▸ WORK TO COMPLETE
Word for word, transcribe the data below from the line with "else if 64 ≤" to the line with "(s.onLocal g.toNat 0x15", keeping both of those lines.
*-*-*
-- ==== Sys2Proof/Machine/Attach.lean ====
section
/-! DEFINITION. The attach engine's commands and packets: contexts, local operations, the transport and its timers
(chapter 4). -/

namespace Sys2Proof.Machine

/-! ## Commands (R82, R363) -/

/-- The row filter on a context that is in use (R363). -/
def State.ctxRow (s : State) (m c : Nat) : Bool := partRow m (s.ctx c attCtx_partition)

/-- CTX_OPEN (R82, R363): its code, and the state. -/
def State.ctxOpen (s : State) (m c : Nat) : Code × State :=
  let g := s.ctxGroup c
  if !s.ctxFor m c ∨ !s.ctxRow m c ∨ !s.groupFor m g (s.ctx c attCtx_partition) then (.denied, s)
  else if s.ctxSt c ≠ 0 then (.refusedState, s)
  else if s.pers g ≠ .tlinkAttach ∨ (s.paths (g / 8) (s.ctx c attCtx_path_set)).isEmpty then (.badArg, s)
  else (.ok, s.openCx c)

/-- CTX_CLOSE (R82): a context with nothing outstanding is drained at once. -/
def State.ctxClose (s : State) (m c : Nat) : Code × State :=
  if !s.ctxRow m c then (.denied, s)
  else if s.ctxSt c ≠ 1 then (.refusedState, s)
  else (.ok, (s.pctx c attCtx_state 2).drainCx c)

/-- CTX_RESET (R82). -/
def State.ctxReset (s : State) (m c : Nat) : Code × State :=
  if !s.ctxRow m c then (.denied, s)
  else if s.ctxSt c = 0 ∨ s.ctxSt c = 4 then (.refusedState, s)
  else (.ok, s.resetCx c)

/-- A write of ATT_CMD. -/
def State.attCommand (s : State) (m t v : Nat) : State :=
  let c := bits v 2 12
  s.onWrite m (Blk.att t).page 0x120 fun b =>
    if bits v 0 2 = 0 then s.refuseOp m b 0x120 0x128
    else
      let r := if bits v 0 2 = 1 then s.ctxOpen m c else if bits v 0 2 = 2 then s.ctxClose m c else s.ctxReset m c
      (if r.1.refuses then r.2.refuse m b 0x120 r.1 else r.2).finish b 0x128 r.1

/-- CTX_OPEN (R82). -/
def execCtxOpen (m : Mst) (t : TileNo) (v : Word) (s : State) : Answer := (s.attCommand m.toNat t.toNat v.toNat).done

/-- CTX_CLOSE (R82). -/
def execCtxClose (m : Mst) (t : TileNo) (v : Word) (s : State) : Answer := (s.attCommand m.toNat t.toNat v.toNat).done

/-- CTX_RESET (R82). -/
def execCtxReset (m : Mst) (t : TileNo) (v : Word) (s : State) : Answer := (s.attCommand m.toNat t.toNat v.toNat).done

/-- The row filter on a write of a word of the ATT window (R363). -/
def State.attRow (s : State) (m t tb i wd v : Nat) : Bool :=
  match vfPart (mst m) with
  | none => true
  | some p =>
    match tb with
    | 0 => s.ctxFor m i && (s.ctxSt i == 0 || s.ctx i attCtx_partition == p) && (wd != 0 || bits v 3 4 == p)
    | 2 => (!s.tb .attRegion t i attRegion_valid || s.t .attRegion t i attRegion_partition == p) &&
      (wd != 2 || bits v 32 4 == p)
    | _ => true

/-- A write of ATT_TBL_DATA (R81): a context's words with an RW field, and only while it is FREE. A path's effective weight starts at the
weight written. -/
def State.attTblWrite (s : State) (m t v : Nat) : State :=
  let a := Blk.att t
  let tb := s.g a ATT_TBL_SEL_table
  let i := s.g a ATT_TBL_SEL_index
  let wd := s.g a ATT_TBL_SEL_word
  s.onWrite m a.page 0x118 fun b =>
    if !s.attRow m t tb i wd v then s.denyWrite m b 0x118
    else match tb with
      | 0 =>
        if s.ctxSt i ≠ 0 ∨ !(fieldsAt Tbl.attCtx.fields wd).any (·.acc == .rw) then s.refuse m b 0x118 .refusedState
        else s.storeTw .attCtx 0 i wd v
      | 1 =>
        let s := s.storeTw .attPath t i wd v
        if wd = 0 then s.pt .attPath t i attPath_eff_weight (bits v 16 4) else s
      | _ => s.storeTw .attRegion t i wd v

/-- CTX_ENTRY_WRITE (R81). -/
def execCtxEntryWrite (m : Mst) (t : TileNo) (v : Word) (s : State) : Answer := (s.attTblWrite m.toNat t.toNat v.toNat).done

/-! ## Local commands (R80, R87, R91) -/

/-- A packet of an accelerator for its attach end: a bad one is dropped and counted (R78, R83). -/
def State.onLocal (s : State) (g op : Nat) (bs : List Byte) (f : State → State) : State :=
  let b := Blk.att (g / 8)
  let s := s.unhand (attOwner (g / 8)) bs
  if s.pers g ≠ .tlinkAttach ∨ !s.active (s.attPort g) then s
  else if bs.length < 56 ∨ pOp bs ≠ op then s.inc b ATT_BAD_PKTS_count
  else if !e2eOk bs then (s.inc b ATT_E2E_CRC_count).raise b cE2E_CRC
  else f s

/-- LOCAL_PUT (R87). -/
def execLocalPut (g : GroupNo) (c : LocalCmd) (s : State) : Answer :=
  (s.onLocal g.toNat 0x11 c.bytes fun s => s.startMsg g.toNat .put c.bytes).done

/-- LOCAL_GET (R87). -/
def execLocalGet (g : GroupNo) (c : LocalCmd) (s : State) : Answer :=
  (s.onLocal g.toNat 0x12 c.bytes fun s => s.startMsg g.toNat .get c.bytes).done

/-- LOCAL_SEND (R87). -/
def execLocalSend (g : GroupNo) (c : LocalCmd) (s : State) : Answer :=
  (s.onLocal g.toNat 0x13 c.bytes fun s => s.startMsg g.toNat .send c.bytes).done

/-- LOCAL_ATOMIC (R87). -/
def execLocalAtomic (g : GroupNo) (c : LocalCmd) (s : State) : Answer :=
  (s.onLocal g.toNat 0x14 c.bytes fun s => s.startMsg g.toNat .atomic c.bytes).done

/-- A context with one more receive buffer, its index the number posted before it (R91). -/
def Cx.post (x : Cx) (addr len tag : Nat) : Cx :=
  { x with posted := x.posted ++ [(x.nPosted % 65536, addr, len, tag)], nPosted := x.nPosted + 1 }

/-- A receive buffer posted on a context: 64 at most (R91). -/
def State.postBuf (s : State) (g : Nat) (bs : List Byte) : State :=
  let c := hw bs 0 % 4096
  let tag := hw bs 3
  let x := s.cx c
  if s.ctxGroup c ≠ g ∨ s.ctxSt c = 4 then s.refuseLocal g c tag .denied
  else if s.ctxSt c ≠ 1 then s.refuseLocal g c tag .refusedState
  else if 64 ≤ x.posted.length then s.refuseLocal g c tag .noResource
  else s.setCx c (x.post (beAt bs 16 8) (hw bs 6) tag)

/-- LOCAL_RECV_POST (R91). -/
def execLocalRecvPost (g : GroupNo) (c : LocalCmd) (s : State) : Answer :=
  (s.onLocal g.toNat 0x15 c.bytes fun s => s.postBuf g.toNat c.bytes).done

/-- CTX_QUEUE_ISSUE (R88). -/
def execCtxQueueIssue (c : CtxNo) (s : State) : Answer := (s.issue c.toNat).done

/-- LOCAL_RD_DATA (R80). -/
def execLocalRdData (g : GroupNo) (tag : BitVec 32) (data : List Byte) (s : State) : Answer :=
  (s.localData g.toNat tag.toNat data).done

/-! ## Transport packets (R78, R83 to R91, R96) -/

/-- TX_PACKET_SEND (R84). -/
def execTxPacketSend (c : CtxNo) (s : State) : Answer := (s.sendNext c.toNat).done

/-- A request: one for a context whose port is down is refused with ABORTED (R96). -/
def State.onRequest (s : State) (t op : Nat) (bs : List Byte) (f : State → Nat → Except Code State) : State :=
  if s.abortedReq t bs ∧ pOp bs = op then (s.unhand (attOwner t) bs).sendAck (hw bs 0 % 4096) .aborted (pPsn bs)
  else s.onData t op bs f

/-- PUT (R87). -/
def execPut (t : TileNo) (p : TPkt) (s : State) : Answer :=
  (s.onRequest t.toNat 0x01 p.bytes fun s c => s.doPut p.bytes c).done

/-- GET_REQ (R87). -/
def execGetReq (t : TileNo) (p : TPkt) (s : State) : Answer :=
  (s.onRequest t.toNat 0x02 p.bytes fun s c => s.doGet p.bytes c).done

/-- GET_RESP (R87). -/
def execGetResp (t : TileNo) (p : TPkt) (s : State) : Answer :=
  (s.onData t.toNat 0x03 p.bytes fun s c => s.doResp p.bytes c).done

/-- SEND (R91). -/
def execSend (t : TileNo) (p : TPkt) (s : State) : Answer :=
  (s.onRequest t.toNat 0x04 p.bytes fun s c => s.doSend p.bytes c).done

/-- ATOMIC_ADD (R87). -/
def execAtomicAdd (t : TileNo) (p : TPkt) (s : State) : Answer :=
  (s.onRequest t.toNat 0x05 p.bytes fun s c => s.doAtomic p.bytes c).done

/-- ATOMIC_RESP (R87). -/
def execAtomicResp (t : TileNo) (p : TPkt) (s : State) : Answer :=
  (s.onData t.toNat 0x06 p.bytes fun s c => s.doAtomicResp p.bytes c).done

/-- ACK (R79): of a transport context, or of a reduction context's streams (R192, R210). -/
def execAck (t : TileNo) (p : TPkt) (s : State) : Answer :=
  State.done (if s.rdxAddr = some (hw p.bytes 0 / 4096) then s.rdxAckIn p.bytes else s.rxAck t.toNat p.bytes)

/-! ## Timers (R85, R86, R93, R94) -/

/-- The acknowledgement that a receiver sends a tick after the latest unacknowledged packet (R85). -/
def State.ackTick (s : State) (c : Nat) : State :=
  if s.ctxSt c = 4 then
    (upTo (s.rx c).ranks.length).foldl (fun s i =>
      match (s.rx c).ranks[i]? with
      | none => s
      | some r => if 0 < r.sinceAck then s.ackRank c i .ok 0 else s) s
  else if s.ctxLive c ∧ 0 < (s.cx c).sinceAck then s.sendAck c .ok 0 else s

/-- ACK_TIMER (R85). -/
def execAckTimer (c : CtxNo) (s : State) : Answer := (s.ackTick c.toNat).done

/-- LOCAL_CPL (R86). -/
def execLocalCpl (c : CtxNo) (s : State) : Answer := (s.oneCpl c.toNat).done

/-- RETX_TIMEOUT (R93). -/
def execRetxTimeout (c : CtxNo) (psn : BitVec 32) (s : State) : Answer :=
  let q := psn.toNat % 2 ^ 24
  State.done (if s.ctxSt c.toNat = 4 then s.rdxTimeout c.toNat q else s.timeout c.toNat q)

/-- A packet that NO_RESOURCE refused goes again (R91, R93). -/
def State.retryNak (s : State) (c psn : Nat) : State :=
  if s.ctxLive c && ((s.cx c).pkts.any fun p => p.psn == some psn && p.nakd) then s.resend c psn else s

/-- NO_RESOURCE_RETRY (R93). -/
def execNoResourceRetry (c : CtxNo) (psn : BitVec 32) (s : State) : Answer :=
  let q := psn.toNat % 2 ^ 24
  State.done (if s.ctxSt c.toNat = 4 then s.rdxTimeout c.toNat q else s.retryNak c.toNat q)

/-- PATH_HOLD_EXPIRY (R94). -/
def execPathHoldExpiry (t : TileNo) (path : BitVec 20) (s : State) : Answer := .next (s.pathUp t.toNat path.toNat)

end Sys2Proof.Machine
end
*-*-*
▸ SOLUTION BELOW
  else if 64 ≤ x.posted.length then s.refuseLocal g c tag .noResource
  else s.setCx c (x.post (beAt bs 16 8) (hw bs 6) tag)

/-- LOCAL_RECV_POST (R91). -/
def execLocalRecvPost (g : GroupNo) (c : LocalCmd) (s : State) : Answer :=
  (s.onLocal g.toNat 0x15 c.bytes fun s => s.postBuf g.toNat c.bytes).done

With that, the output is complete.